If things had worked out as expected, I would now probably be in the middle of planning a move back to Africa. My intention was two fold, one to invest in alternative fuel production in Africa which I already have done to a small extent and the other was to create a new business, also in the alternative fuel field, but with a very different approach to the current foreign investments in the continent. My idea entailed empowering local communities by partnering with them in the commercial production of electricity primarily and bio-diesel from alternative sources. Electricity is a big need in Southern Africa, nearly all the countries suffer from an electricity production shortfall.

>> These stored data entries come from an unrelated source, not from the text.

/-- A tile that cannot commit to its own half (R194). -/
def mramFailed (s : State) (t : Nat) : Bool := (getTile s t).amber.failed

/-! ### Spill segments (R178-R180) -/

/-- The journal extent area: 64 GiB (R122, R178), in 4 KiB units. -/
def journalUnits : Nat := 64 * 2 ^ 18

/-- Segment of a tile: size in 4 KiB units. -/
def segUnits (s : State) (pool : Nat) : Nat :=
  let z := (getPool s pool).segSize / 4096
  if z = 0 then journalUnits / s.part.tiles else z

/-- Whether `n` units from `off` are free of live reservations, and of space freed in `epoch` or later (R180). -/
def segFree (g : SpillSeg) (off n : Nat) (epoch : BitVec 48) : Bool :=
  g.used.all (fun u => decide (off + n ≤ u.1) || decide (u.1 + u.2 ≤ off)) &&
    g.freed.all (fun u => decide (off + n ≤ u.1) || decide (u.1 + u.2.1 ≤ off) || decide (u.2.2 < epoch))

/-- A place for `n` units in the segment of `size` units, written circularly (R178): at the tail, and at the segment's start when a copy
would run past its end. A copy never lies across the end (log entry 110). -/
def segPlace (g : SpillSeg) (size n : Nat) (epoch : BitVec 48) : Option Nat :=
  let o := if g.tail + n ≤ size then g.tail else 0
  if n ≤ size ∧ segFree g o n epoch then some o else none

/-- The segment's head: its oldest reservation, or the tail when it holds none (R178). -/
def SpillSeg.headed (g : SpillSeg) : SpillSeg := { g with head := match g.used with
  | u :: _ => u.1
  | [] => g.tail }

/-- The mirror set is usable (Table 4-1, R190, R191): no member of it is failed and no re-copy runs. -/
def mirrorSetUsable (s : State) (pool : Nat) : Bool := (getPool s pool).mirrorUsable

/-- The journal mirror members of a pool, as device member numbers. -/
def mirrorMembers (s : State) (pool : Nat) : List Nat :=
  let c := poolCfg s pool
  [memberAt c c.mirror0, memberAt c c.mirror1]

/-- A reservation of `n` units for tile `t` (R180): the REF offset and the state. -/
def reserveSpill (s : State) (pool t n : Nat) (epoch : BitVec 48) : Option (Nat × State) :=
  let g := Tab.getD (getPool s pool).segs t {}
  let size := segUnits s pool
  if mirrorSetUsable s pool && !(getPool s pool).segPending then
    match segPlace g size n epoch with
    | some o =>
      let g : SpillSeg := { g with tail := o + n, used := g.used ++ [(o, n)], freed := g.freed.filter (fun u => decide (o + n ≤ u.1) || decide (u.1 + u.2.1 ≤ o)) }
      some (t * size + o, modPool s pool (fun p => { p with segs := Tab.set p.segs t g.headed }))
    | none => none
  else none

/-- The space of a retired INTENT's reservation is freed in this epoch (R180). -/
def freeSpill (s : State) (pool ref : Nat) : State :=
  let size := segUnits s pool
  let t := ref / size
  let o := ref % size
  let g := Tab.getD (getPool s pool).segs t {}
  let mine := g.used.filter (fun u => u.1 == o)
  let g : SpillSeg := { g with used := g.used.filter (fun u => u.1 != o), freed := g.freed ++ mine.map (fun u => (u.1, u.2, s.moon.epoch)) }
  modPool s pool (fun p => { p with segs := Tab.set p.segs t g.headed })

/-- A RETIRE with the freeing of the record's spill space (R188). -/
def retireIntent (s : State) (t seq : Nat) : State :=
  match (getTile s t).amber.find? seq with
  | none => s
  | some i =>
    let s := retireRec s t seq
    if i.r.spilled && !i.retired then freeSpill s (volCfg s i.r.vol).pool i.r.ref else s

end Sys2Proof.Machine
end

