/-- Generation and CRC32C of each 4 KiB unit of a metadata write; the CRC covers the unit and its generation (R248, log entry 112). -/
def metaUnits (gen : Nat) (len : Nat) (data : Mem) : List (BitVec 64 × W32) :=
  (List.range (len / 4096)).map (fun i => (BitVec.ofNat 64 gen, crc32c (Mem.bytes data (4096 * i) 4096 ++ leBytes 8 gen)))

/-- A metadata write to a list of members (R248), on the host pipeline (log entry 112). -/
def metaWrite (s : State) (pool : Nat) (ms : List Nat) (off len : Nat) (data : Mem) (purpose : Purpose) : State :=
  let t := (getPool s pool).tile
  let gen := (getPool s pool).metaGen + 1
  let s := modPool s pool (fun p => { p with metaGen := gen })
  ms.foldl (fun s m =>
    issue s { id := 0, member := m, pool := pool, tile := t, op := .write, off := off, len := len, data := data,
              units := metaUnits gen len data, purpose := purpose, pipe := .host }) s

/-- The 16 bytes of an LST entry (Table 5-6). -/
def lstBytes (pool : Nat) (e : LstEnt) : List Byte :=
  let b := leBytes 5 e.row ++ leBytes 1 e.strip ++ leBytes 1 pool ++ leBytes 1 (e.cause + flag 7 true) ++ leBytes 6 e.epoch.toNat
  b ++ leBytes 2 (crc16 b).toNat

/-- The LST area as written to metadata members. -/
def lstImage (s : State) (pool : Nat) : List Byte := (getPool s pool).lst.flatMap (lstBytes pool)

/-- The LST area from entry `first` to entry `last`, in whole 4 KiB units, written to the metadata members (R237, Table 5-8). -/
def lstStore (s : State) (pool first last : Nat) (purpose : Purpose) : State :=
  let u := first / 256
  let n := last / 256 + 1 - u
  let img := Mem.ofList (((getPool s pool).lst.drop (256 * u)).flatMap (lstBytes pool))
  metaWrite s pool (metaMembers s pool) (0x10000 + 4096 * u) (4096 * n) (Mem.slice img 0 (4096 * n)) purpose

/-! ### Encryption (section Encryption keys) -/

/-- The tweak of a block: volume LBA in bits 63:0, volume number in bits 77:64. -/
def tweak (vol lba : Nat) : BitVec 128 := BitVec.ofNat 128 (lba + vol * 2 ^ 64)

/-- The key of an encrypted volume. -/
def volKey (s : State) (vol : Nat) : Option (BitVec 512) :=
  if (volCfg s vol).attr.getLsbD 2 then (volCfg s vol).key else none

/-- Volume row of a pool row: the inverse of R127. -/
def volRowOf (v : VolCfg) (row : Nat) : Nat :=
  1024 * ((v.extents.findIdx? (· == row / 1024)).getD 0) + row % 1024

/-- A whole row's data blocks put through `f`, which sees the block's LBA; blocks outside `mask` are dropped. -/
def mapBlocks (mask : BitVec 128) (lba0 : Nat) (f : Nat → Mem → Mem) (m : Mem) : Mem :=
  (maskBlocks mask).foldl (fun acc i => Mem.paste acc (4096 * i) 4096 (f (lba0 + i) (Mem.slice m (4096 * i) 4096))) []

/-- Data blocks of a row as members hold them. -/
def toMember (s : State) (vol row : Nat) (mask : BitVec 128) (m : Mem) : Mem :=
  match volKey s vol with
  | none => Mem.onlyBlocks m mask
  | some k =>
    let v := volCfg s vol
    mapBlocks mask (volRowOf v row * (poolCfg s v.pool).rowBlocks) (fun lba b => Config.xtsEncrypt k (tweak vol lba) b) m

/-- Data blocks of a row as tenants see them. -/
def fromMember (s : State) (vol row : Nat) (mask : BitVec 128) (m : Mem) : Mem :=
  match volKey s vol with
  | none => Mem.onlyBlocks m mask
  | some k =>
    let v := volCfg s vol
    mapBlocks mask (volRowOf v row * (poolCfg s v.pool).rowBlocks) (fun lba b => Config.xtsDecrypt k (tweak vol lba) b) m

/-! ### Change maps (R102, R130) -/

/-- g of a change map (R102): the smallest that keeps `rows` pool rows (R130) within 2^22 bits. -/
def mapShift (rows : Nat) : Nat := ((List.range 64).find? (fun g => decide (rows ≤ 2 ^ (22 + g)))).getD 0

/-- Bytes of a change map. -/
def mapLen (rows : Nat) : Nat := ((rows + 2 ^ mapShift rows - 1) / 2 ^ mapShift rows + 7) / 8

/-- The bytes of a map whose listed bits are set. -/
def mapBytes (bits : List Nat) : Mem :=
  bits.foldl (fun m b => Mem.set m (b / 8) (Mem.get m (b / 8) ||| (1#8 <<< (b % 8)))) []

/-- Rows of a volume. -/
def volRows (c : VolCfg) : Nat := 1024 * c.extents.length

/-! ### Fetching strips of a row (R216, Table 3-3) -/

/-- First block column and span of a set of columns. -/
def colSpan (cols : BitVec 4) : Nat × Nat :=
  let l := (List.range 4).filter (fun b => cols.getLsbD b)
  match l with
  | [] => (0, 0)
  | f :: _ => (f, l.getLastD f - f + 1)

/-- The block columns of a strip alone. -/
def onlyCols (cols : BitVec 4) (m : Mem) : Mem := m.filter (fun e => cols.getLsbD (e.1 / 4096))

/-- Lost strips of a row (R234). -/
def lostStrips (s : State) (pool row : Nat) : List Nat :=
  (List.range (poolCfg s pool).k).filter (fun j => isLost (getPool s pool) row j)

/-- A row that the pass of an unprotected import has not resynchronised yet (R387). -/
def unsynced (s : State) (pool row : Nat) : Bool :=
  match (getPool s pool).resyncAt with
  | some c => decide (c ≤ row) && !(getPool s pool).synced.contains row
  | none => false

/-- Data strips of a row that have no place to be read from. -/
def missingData (s : State) (pool row : Nat) : List Nat :=
  (missing (poolCfg s pool) (getPool s pool) row).filter (fun j => decide (j < (poolCfg s pool).k) && !isLost (getPool s pool) row j)

/-- Whether the strips that Table 3-3 needs for the erasures can all be had (R211, R216). -/
def recoverable (s : State) (pool row : Nat) (erased : List Nat) : Bool :=
  let c := poolCfg s pool
  decide (erased.length ≤ 2) && !(unsynced s pool row && erased.any (fun j => decide (j < c.k) && !isLost (getPool s pool) row j)) &&
    (recoverSources c.k erased).all (fun j => isLost (getPool s pool) row j || (readPlace c (getPool s pool) row j).isSome)

/-- Contiguous runs of block numbers 0-3 of a strip: first and count. -/
def runs : List Nat → List (Nat × Nat)
  | [] => []
  | b :: rest =>
    match runs rest with
    | (f, n) :: more => if b + 1 = f then (b, n + 1) :: more else (b, 1) :: (f, n) :: more
    | [] => [(b, 1)]

/-- Blocks of a position that a fetch has found unreadable. -/
def badCols (x : Fetch) (j : Nat) : BitVec 4 := (x.bad.filter (fun e => e.1 == j)).foldl (fun m e => m ||| e.2) 0

/-- A read of a fetch's strip is under way or waits. -/
def readAsked (s : State) (f j : Nat) : Bool :=
  s.mcmds.any (fun m => match m.purpose with
    | .fetch g pos => g == f && pos == j
    | _ => false)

This alternative fuel vision is a fairly new one and was made on the basis that I believe in its worth and that I would be able to afford starting it up. I suspected I may have had a bit of a hard time convincing banks and investors in my business model and so I needed a working prototype. Even though this particular vision is new, I incorporated my long term wish to live and work in a place that had 'sea, sand and sun'. Having spent my formative years in the Seychelles, my intension has always been that I will return to the 'sea, sand and sun' despite being born thousands of miles away from such an environment. So the choice of base was restricted to coastal countries such as Mozambique, Angola, Madagascar or the Seychelles.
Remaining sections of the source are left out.